Сперва он не поднимал головы и не замечал, что я за ним наблюдаю; он доел, встал и уже собирался уйти, как вдруг наши глаза случайно встретились. Его взгляд загорелся, словно он внезапно ожил, и он медленно, шаг за шагом, как робот, двинулся на меня. Лицо его омрачало горе, он походил на нищего, который бредет к своему благодетелю за подаянием. Подойдя ко мне, он уставился на меня неподвижным рыбьим взглядом, протянул руки, как будто вымаливал милостыню, и с трудом выговорил дрожащими губами:

–Блокнот, блокнот, блокнот…

От неожиданности я перепугался так, что совсем растерялся; к счастью, на подмогу прибежала дежурная сестра. Ведомый и утешаемый медсестрой, Жун Цзиньчжэнь, глядя снизу вверх то на нее, то обратно на меня, то и дело замирая опять на месте, все же пошел к двери и наконец скрылся в темноте.

Уже потом отец объяснил: как только Жун Цзиньчжэнь замечал, что на него смотрят, неважно, кто именно, он тут же подходил спросить про свой блокнот, точно его давняя пропажа крылась там, в чужом взгляде.

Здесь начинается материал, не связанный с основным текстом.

-- ==== Sys2Proof/Machine/FlagOps.lean ====
section
/-! DEFINITION. Flag set and clear (45_flags.md R190 to R197): one bit of P, nothing else. -/

namespace Sys2Proof.Machine

/-- 45_flags.md R190: clear carry. -/
def execClc (s : State) : Host.Outcome State Fault Refusal :=
  .next (s.setFlag .c false)

/-- 45_flags.md R191: set carry. -/
def execSec (s : State) : Host.Outcome State Fault Refusal :=
  .next (s.setFlag .c true)

/-- 45_flags.md R192: clear interrupt-disable (it masks nothing, 60_exceptions.md R212). -/
def execCli (s : State) : Host.Outcome State Fault Refusal :=
  .next (s.setFlag .i false)

/-- 45_flags.md R193: set interrupt-disable. -/
def execSei (s : State) : Host.Outcome State Fault Refusal :=
  .next (s.setFlag .i true)

/-- 45_flags.md R194: clear overflow. -/
def execClv (s : State) : Host.Outcome State Fault Refusal :=
  .next (s.setFlag .v false)

/-- 45_flags.md R195: clear decimal. -/
def execCld (s : State) : Host.Outcome State Fault Refusal :=
  .next (s.setFlag .d false)

/-- 45_flags.md R196: set decimal. -/
def execSed (s : State) : Host.Outcome State Fault Refusal :=
  .next (s.setFlag .d true)

end Sys2Proof.Machine
end

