/-! Transfers, increments, decrements. -/

/-- 44_transfer_incdec.md R180 to R183. -/
def Obligations.TransfersCopyAndUpdateNz : Prop :=
  (RunsFrom [0xAA#8] .tax ∧ RunsFrom [0x8A#8] .txa ∧ RunsFrom [0xA8#8] .tay ∧ RunsFrom [0x98#8] .tya) ∧
  ∀ s : State,
    (∃ p', NzBits s.a s.p p' ∧ Completes .tax s { s with x := s.a, p := p' } []) ∧
    (∃ p', NzBits s.x s.p p' ∧ Completes .txa s { s with a := s.x, p := p' } []) ∧
    (∃ p', NzBits s.a s.p p' ∧ Completes .tay s { s with y := s.a, p := p' } []) ∧
    (∃ p', NzBits s.y s.p p' ∧ Completes .tya s { s with a := s.y, p := p' } [])

/-- 44_transfer_incdec.md R184 to R187. -/
def Obligations.IncrementsAndDecrementsWrap : Prop :=
  (RunsFrom [0xE8#8] .inx ∧ RunsFrom [0xCA#8] .dex ∧ RunsFrom [0xC8#8] .iny ∧ RunsFrom [0x88#8] .dey) ∧
  ∀ s : State,
    (∃ v p', v.toNat = (s.x.toNat + 1) % 256 ∧ NzBits v s.p p' ∧ Completes .inx s { s with x := v, p := p' } []) ∧
    (∃ v p', v.toNat = (s.x.toNat + 255) % 256 ∧ NzBits v s.p p' ∧ Completes .dex s { s with x := v, p := p' } []) ∧
    (∃ v p', v.toNat = (s.y.toNat + 1) % 256 ∧ NzBits v s.p p' ∧ Completes .iny s { s with y := v, p := p' } []) ∧
    (∃ v p', v.toNat = (s.y.toNat + 255) % 256 ∧ NzBits v s.p p' ∧ Completes .dey s { s with y := v, p := p' } [])

/-! Flags, NOP. -/

/-- 45_flags.md R190 to R197. -/
def Obligations.FlagInstructionsWriteOneBit : Prop :=
  (RunsFrom [0x18#8] .clc ∧ RunsFrom [0x38#8] .sec ∧ RunsFrom [0x58#8] .cli ∧ RunsFrom [0x78#8] .sei ∧
    RunsFrom [0xB8#8] .clv ∧ RunsFrom [0xD8#8] .cld ∧ RunsFrom [0xF8#8] .sed) ∧
  ∀ s : State,
    (∃ p', OneBit 0 false s.p p' ∧ Completes .clc s { s with p := p' } []) ∧
    (∃ p', OneBit 0 true s.p p' ∧ Completes .sec s { s with p := p' } []) ∧
    (∃ p', OneBit 2 false s.p p' ∧ Completes .cli s { s with p := p' } []) ∧
    (∃ p', OneBit 2 true s.p p' ∧ Completes .sei s { s with p := p' } []) ∧
    (∃ p', OneBit 6 false s.p p' ∧ Completes .clv s { s with p := p' } []) ∧
    (∃ p', OneBit 3 false s.p p' ∧ Completes .cld s { s with p := p' } []) ∧
    (∃ p', OneBit 3 true s.p p' ∧ Completes .sed s { s with p := p' } [])

/-- NOP changes nothing, under every policy (the spec's decision D1, log 26). -/
def Obligations.NopChangesNothing : Prop :=
  RunsFrom [0xEA#8] .nop ∧ ∀ s : State, Completes .nop s s []

/-! Host ports. -/

/-- The REG port writes what it names and reads it back, and reaches neither memory nor the marks (the spec's decision D11, log 14). -/
def Obligations.RegisterPortReadsBackWhatItWrites : Prop :=
  ∀ (s : State) (v : Byte) (w : Word) (f : Flag) (b : Bool),
    s.regWrite (.a v) = { s with a := v } ∧ s.regWrite (.x v) = { s with x := v } ∧
    s.regWrite (.y v) = { s with y := v } ∧ s.regWrite (.s v) = { s with sp := v } ∧
    s.regWrite (.p v) = { s with p := v } ∧ s.regWrite (.pc w) = { s with pc := w } ∧
    (∃ p', OneBit (flagBit f) b s.p p' ∧ s.regWrite (.flag f b) = { s with p := p' }) ∧
    (s.regWrite (.flag f b)).regRead (.flag f) = .bit b ∧
    s.regRead .a = .byte s.a ∧ s.regRead .x = .byte s.x ∧ s.regRead .y = .byte s.y ∧ s.regRead .s = .byte s.sp ∧
    s.regRead .p = .byte s.p ∧ s.regRead .pc = .word s.pc
end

–Он до сих пор его ищет?– спросил я.

–Да, до сих пор,– сказал отец.

–Так ты же говорил, что блокнот нашли?

–Нашли. Но ему-то откуда знать?

Я не сдержал изумленного возгласа.

Я думал, что Жун Цзиньчжэнь, ментальный инвалид, человек, лишившийся рассудка, утратил, конечно, и память. Но вот что странно: он помнил потерю блокнота, она слишком глубоко засела в его душе, отпечаталась на сердце. Он не знал, что блокнот нашли, не подозревал о жестоком беге времени. У него ничего не осталось – только кости и последнее воспоминание, и одну зиму за другой он с присущей ему настойчивостью все искал и искал свой блокнот, и так уже двадцать с лишним лет.

Вот что стало с Жун Цзиньчжэнем.

Что будет дальше?

Случится ли чудо?

Все может быть, думаю я грустно. Все может быть.

Знаю, если вы из тех, кто любит загадку, если вы склонны к мистицизму, вам сейчас хочется – нет, вы даже требуете, чтобы я завершил на этом роман. Но дело в том, что многие читатели, большинство читателей – простые люди, которые любят дознаваться до сути, ценят ясность, им интересно узнать судьбу «Черного шифра», на сердце у них осталась трещинка (такие трещинки появляются, когда ты чем-то недоволен). Это третье, что побудило меня написать заключительные главы.

Итак, следующим летом я отправился в А. с намерением посетить 701-й отдел.

2

Время поистрепало не только алую краску главных ворот 701-го, но и саму тайну этого места, его величие и покой. Я раньше думал, что туда так просто не попасть. Но часовые лишь проверили мои документы (удостоверение личности и корочку журналиста), велели мне расписаться в какой-то тетрадке с загнутыми уголками страниц и пропустили внутрь. Это было настолько легко, что казалось странным, и я уже заподозрил было караульных в нерадивом отношении к своей службе. Но как только я прошел через ворота, мои подозрения рассеялись: во дворе стояли овощные палатки, слонялись сезонные рабочие, так беспечно и свободно, как будто и не было тут никакой секретной организации, а была самая обыкновенная деревня.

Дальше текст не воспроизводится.